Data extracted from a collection
>>>>
/-- R43 to R50, R52: a host write to a slot register while BUSY = 0: POSX and POSY store bits 15:0, QWB bits 7:0, DCOFF and
RANGE the whole word, SERIAL the word or 1 for 0, PATCHIDS and the reserved word nothing; nothing else changes. A host
read returns POSX, POSY and QWB zero-extended, DCOFF, RANGE, PATCHIDS and SERIAL whole, and 0 for the reserved word, and
changes only the read data (and the model's draw counter); while BUSY = 1 that holds of POSX, POSY, SERIAL and the
reserved word (R99). -/
def Obligations.SlotRegistersStoreAndReadBack : Prop :=
  ∀ (s : State) (n : Fin 4) (k : Nat) (v : Word) (rest : List Turn), k < 8 →
    (s.status.busy = false →
      s.schedule = .host { offset := BitVec.ofNat 16 (0x0100 + 0x20 * n.val + 4 * k), width := 4, kind := .write v } :: rest →
      ∃ t, step s = .next t ∧ t = { s with schedule := rest, slots := t.slots } ∧ OtherSlotsKept n s t ∧
        t.slot n =
          (if k = 0 then { s.slot n with posx := v.extractLsb' 0 16 }
          else if k = 1 then { s.slot n with posy := v.extractLsb' 0 16 }
          else if k = 2 then { s.slot n with qwb := v.extractLsb' 0 8 }
          else if k = 3 then { s.slot n with dcoff := v }
          else if k = 4 then { s.slot n with range := v }
          else if k = 6 then { s.slot n with serial := if v = 0 then 1 else v }
          else s.slot n)) ∧
    (s.schedule = .host { offset := BitVec.ofNat 16 (0x0100 + 0x20 * n.val + 4 * k), width := 4, kind := .read } :: rest →
      ∃ t, step s = .next t ∧ t = { s with schedule := rest, rdata := t.rdata, draws := t.draws } ∧
        (s.status.busy = false ∨ k = 0 ∨ k = 1 ∨ k = 6 ∨ k = 7 → t.rdata =
          (if k = 0 then (s.slot n).posx.setWidth 32
          else if k = 1 then (s.slot n).posy.setWidth 32
          else if k = 2 then (s.slot n).qwb.setWidth 32
          else if k = 3 then (s.slot n).dcoff
          else if k = 4 then (s.slot n).range
          else if k = 5 then (s.slot n).patchids
          else if k = 6 then (s.slot n).serial
          else 0)))

/-- R51, R53: an accepted host write to sample word `k` of slot `n` stores the word there and nowhere else, and increments
the slot's SERIAL, from 0xFFFFFFFF to 1, whatever the word held before; nothing else changes. -/
def Obligations.SampleWriteStoresAndCounts : Prop :=
  ∀ (s : State) (n : Fin 4) (k : Nat) (v : Word) (rest : List Turn), s.status.busy = false → k < 256 →
    s.schedule = .host { offset := BitVec.ofNat 16 (0x1000 + 0x400 * n.val + 4 * k), width := 4, kind := .write v } :: rest →
    ∃ t, step s = .next t ∧ t = { s with schedule := rest, slots := t.slots, mem := t.mem } ∧ OtherSlotsKept n s t ∧
      t.slot n = { s.slot n with
        serial := if (s.slot n).serial = 0xFFFFFFFF then 1 else (s.slot n).serial + 1 } ∧
      t.mem.loadWord (0x1000 + 0x400 * n.val + 4 * k) = some v ∧
      MemKeptOutside (0x1000 + 0x400 * n.val + 4 * k) (0x1000 + 0x400 * n.val + 4 * k + 4) s t

/-- R13, R53 to R55: a word the host writes to the sample RAM or to COEF while BUSY = 0 is read back unchanged by its next
access; a write to word `k` of COEF stores the word there and changes nothing else, SERIAL and the slots included (R51);
and a written word of the sample RAM, COEF or ROWBUF reads as it stands, that of the sample RAM while BUSY = 1 too
(R99). -/
def Obligations.RamWordsStoreAndReadBack : Prop :=
  (∀ (s : State) (offset : Offset) (v : Word) (rest : List Turn), s.status.busy = false → offset.toNat % 4 = 0 →
    ((0x1000 ≤ offset.toNat ∧ offset.toNat < 0x2000) ∨ (0x3000 ≤ offset.toNat ∧ offset.toNat < 0x3400)) →
    s.schedule = .host { offset := offset, width := 4, kind := .write v } ::
      .host { offset := offset, width := 4, kind := .read } :: rest →
    ∃ t u, step s = .next t ∧ step t = .next u ∧ u.rdata = v) ∧
  (∀ (s : State) (k : Nat) (v : Word) (rest : List Turn), s.status.busy = false → k < 256 →
    s.schedule = .host { offset := BitVec.ofNat 16 (0x3000 + 4 * k), width := 4, kind := .write v } :: rest →
    ∃ t, step s = .next t ∧ t = { s with schedule := rest, mem := t.mem } ∧
      t.mem.loadWord (0x3000 + 4 * k) = some v ∧ MemKeptOutside (0x3000 + 4 * k) (0x3000 + 4 * k + 4) s t) ∧
  ∀ (s : State) (offset : Offset) (v : Word) (rest : List Turn), offset.toNat % 4 = 0 →
    ((0x1000 ≤ offset.toNat ∧ offset.toNat < 0x2000) ∨
      (s.status.busy = false ∧ 0x3000 ≤ offset.toNat ∧ offset.toNat < 0x3800)) →
    s.mem.loadWord offset.toNat = some v →
    s.schedule = .host { offset := offset, width := 4, kind := .read } :: rest →
    ∃ t, step s = .next t ∧ t.rdata = v

/-- R57: the ROMs read as the tables, BUSY = 1 or 0. -/
def Obligations.RomsReadAsTheTables : Prop :=
  ∀ (s : State) (j i : Nat) (rest : List Turn), j < 16 → i < 16 →
    (s.schedule = .host { offset := BitVec.ofNat 16 (0x4000 + 4 * (16 * j + i)), width := 4, kind := .read } :: rest →
      ∃ t, step s = .next t ∧ t.rdata = cosAt j i) ∧
    (s.schedule = .host { offset := BitVec.ofNat 16 (0x4400 + 4 * (16 * j + i)), width := 4, kind := .read } :: rest →
      ∃ t, step s = .next t ∧ t.rdata = qntAt j i) ∧
    (s.schedule = .host { offset := BitVec.ofNat 16 (0x4800 + 4 * (16 * j + i)), width := 4, kind := .read } :: rest →
      ∃ t, step s = .next t ∧ t.rdata = deqAt j i) ∧
    (s.schedule = .host { offset := BitVec.ofNat 16 (0x4C00 + 4 * (16 * j + i)), width := 4, kind := .read } :: rest →
      ∃ t, step s = .next t ∧ t.rdata.toNat = zigAt j i)

/-- R86: while BUSY = 0 stream byte `m`, below STREAMLEN, is read in bits 8(m mod 4) + 7 down to 8(m mod 4) of the word at
offset 0x2000 + 4(m div 4). -/
def Obligations.StreamBytesReadLittleEndian : Prop :=
  ∀ (s : State) (m : Nat) (b : Byte) (rest : List Turn), s.status.busy = false → m < 4096 → m < streamLen s →
    s.mem.load (0x2000 + m) = some b →
    s.schedule = .host { offset := BitVec.ofNat 16 (0x2000 + 4 * (m / 4)), width := 4, kind := .read } :: rest →
    ∃ t, step s = .next t ∧ t.rdata.extractLsb' (8 * (m % 4)) 8 = b

/-- R40 to R42: CMD reads as the word it holds, BUSY = 1 or 0; while BUSY = 0 BITPOS reads as it stands, and STREAMLEN as
(BITPOS + 7) >> 3. -/
def Obligations.CmdBitposAndStreamlenRead : Prop :=
  ∀ (s : State) (rest : List Turn),
    (s.schedule = .host { offset := 0x0008, width := 4, kind := .read } :: rest →
      ∃ t, step s = .next t ∧ t.rdata = s.cmd) ∧
    (s.status.busy = false → s.schedule = .host { offset := 0x000C, width := 4, kind := .read } :: rest →
      ∃ t, step s = .next t ∧ t.rdata = s.bitpos) ∧
    (s.status.busy = false → s.bitpos.toNat ≤ 32768 →
      s.schedule = .host { offset := 0x0010, width := 4, kind := .read } :: rest →
      ∃ t, step s = .next t ∧ t.rdata = (s.bitpos + 7) >>> 3 ∧ t.bitpos = s.bitpos)

/-- R81: a host access of another width than 32 bits, or at an offset that is no multiple of 4, is refused. -/
def Obligations.NarrowAndMisalignedAccessesAreRefused : Prop :=
  ∀ (s : State) (a : Access) (rest : List Turn), s.schedule = .host a :: rest →
    ((∃ r, step s = .refused r) ↔ (a.width ≠ 4 ∨ a.offset.toNat % 4 ≠ 0))

/-- R290, R291: `rst` puts every register at its reset value with every RAM byte unwritten, whatever ran; `State.reset` is that
state, and left alone it waits. That an unwritten byte is one the memory does not list is the model's form of R295's mark
(log 5); the read data, the schedule and the draw counter are the model's (log 10, 8, 1). -/
def Obligations.PowerOnResetsEverything : Prop :=
  (∀ (s : State) (rest : List Turn), s.schedule = .powerOn :: rest →
    ∃ t, step s = .next t ∧ t.ie = false ∧ t.status.toWord = 0 ∧ t.cmd = 0 ∧ t.bitpos = 0 ∧ streamLen t = 0 ∧
      (∀ n, t.slot n = { posx := 0, posy := 0, qwb := 0x88, dcoff := 0, range := 1, patchids := 0, serial := 1 }) ∧
      (∀ a, t.mem.load a = none) ∧ t.engine = Engine.idle ∧ irq t = false) ∧
    step { State.reset with schedule := [.powerOn] } = .next State.reset ∧ step State.reset = .next State.reset

/-- R292: a write of a word with bit 1 = 1 to CTRL resets every register, at any time; the sample RAM is kept; COEF, ROWBUF
and the stream bytes are kept if no command was running; if one was, COEF and ROWBUF are kept unless it was TRANSFORM
or BUILD, and then every word of COEF counts as written. -/
def Obligations.SoftResetResetsRegistersKeepsSamples : Prop :=
  ∀ (s : State) (v : Word) (rest : List Turn), v.getLsbD 1 = true →
    s.schedule = .host { offset := 0x0000, width := 4, kind := .write v } :: rest →
    ∃ t, step s = .next t ∧ t.ie = false ∧ t.status.toWord = 0 ∧ t.cmd = 0 ∧ t.bitpos = 0 ∧
      (∀ n, t.slot n = { posx := 0, posy := 0, qwb := 0x88, dcoff := 0, range := 1, patchids := 0, serial := 1 }) ∧
      t.engine = Engine.idle ∧ (∀ a, a < 0x2000 → t.mem.load a = s.mem.load a) ∧
      (s.status.busy = false → t.mem = s.mem) ∧
      (∀ i, decode s.engine.command = .ok i → (∀ n, i ≠ .transform n) → (∀ c e y, i ≠ .build c e y) →
        ∀ a, 0x3000 ≤ a → t.mem.load a = s.mem.load a) ∧
      (∀ i, s.status.busy = true → decode s.engine.command = .ok i →
        ((∃ n, i = .transform n) ∨ ∃ c e y, i = .build c e y) → ∃ cs, Coefs t cs)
<<<<
Please retype, with no changes, the lines that run from the first line of the entries to the line with "def Obligations.SampleWriteStoresAndCounts : Prop", both ends included.

/-- R43 to R50, R52: a host write to a slot register while BUSY = 0: POSX and POSY store bits 15:0, QWB bits 7:0, DCOFF and
RANGE the whole word, SERIAL the word or 1 for 0, PATCHIDS and the reserved word nothing; nothing else changes. A host
read returns POSX, POSY and QWB zero-extended, DCOFF, RANGE, PATCHIDS and SERIAL whole, and 0 for the reserved word, and
changes only the read data (and the model's draw counter); while BUSY = 1 that holds of POSX, POSY, SERIAL and the
reserved word (R99). -/
def Obligations.SlotRegistersStoreAndReadBack : Prop :=
  ∀ (s : State) (n : Fin 4) (k : Nat) (v : Word) (rest : List Turn), k < 8 →
    (s.status.busy = false →
      s.schedule = .host { offset := BitVec.ofNat 16 (0x0100 + 0x20 * n.val + 4 * k), width := 4, kind := .write v } :: rest →
      ∃ t, step s = .next t ∧ t = { s with schedule := rest, slots := t.slots } ∧ OtherSlotsKept n s t ∧
        t.slot n =
          (if k = 0 then { s.slot n with posx := v.extractLsb' 0 16 }
          else if k = 1 then { s.slot n with posy := v.extractLsb' 0 16 }
          else if k = 2 then { s.slot n with qwb := v.extractLsb' 0 8 }
          else if k = 3 then { s.slot n with dcoff := v }
          else if k = 4 then { s.slot n with range := v }
          else if k = 6 then { s.slot n with serial := if v = 0 then 1 else v }
          else s.slot n)) ∧
    (s.schedule = .host { offset := BitVec.ofNat 16 (0x0100 + 0x20 * n.val + 4 * k), width := 4, kind := .read } :: rest →
      ∃ t, step s = .next t ∧ t = { s with schedule := rest, rdata := t.rdata, draws := t.draws } ∧
        (s.status.busy = false ∨ k = 0 ∨ k = 1 ∨ k = 6 ∨ k = 7 → t.rdata =
          (if k = 0 then (s.slot n).posx.setWidth 32
          else if k = 1 then (s.slot n).posy.setWidth 32
          else if k = 2 then (s.slot n).qwb.setWidth 32
          else if k = 3 then (s.slot n).dcoff
          else if k = 4 then (s.slot n).range
          else if k = 5 then (s.slot n).patchids
          else if k = 6 then (s.slot n).serial
          else 0)))

/-- R51, R53: an accepted host write to sample word `k` of slot `n` stores the word there and nowhere else, and increments
the slot's SERIAL, from 0xFFFFFFFF to 1, whatever the word held before; nothing else changes. -/
def Obligations.SampleWriteStoresAndCounts : Prop :=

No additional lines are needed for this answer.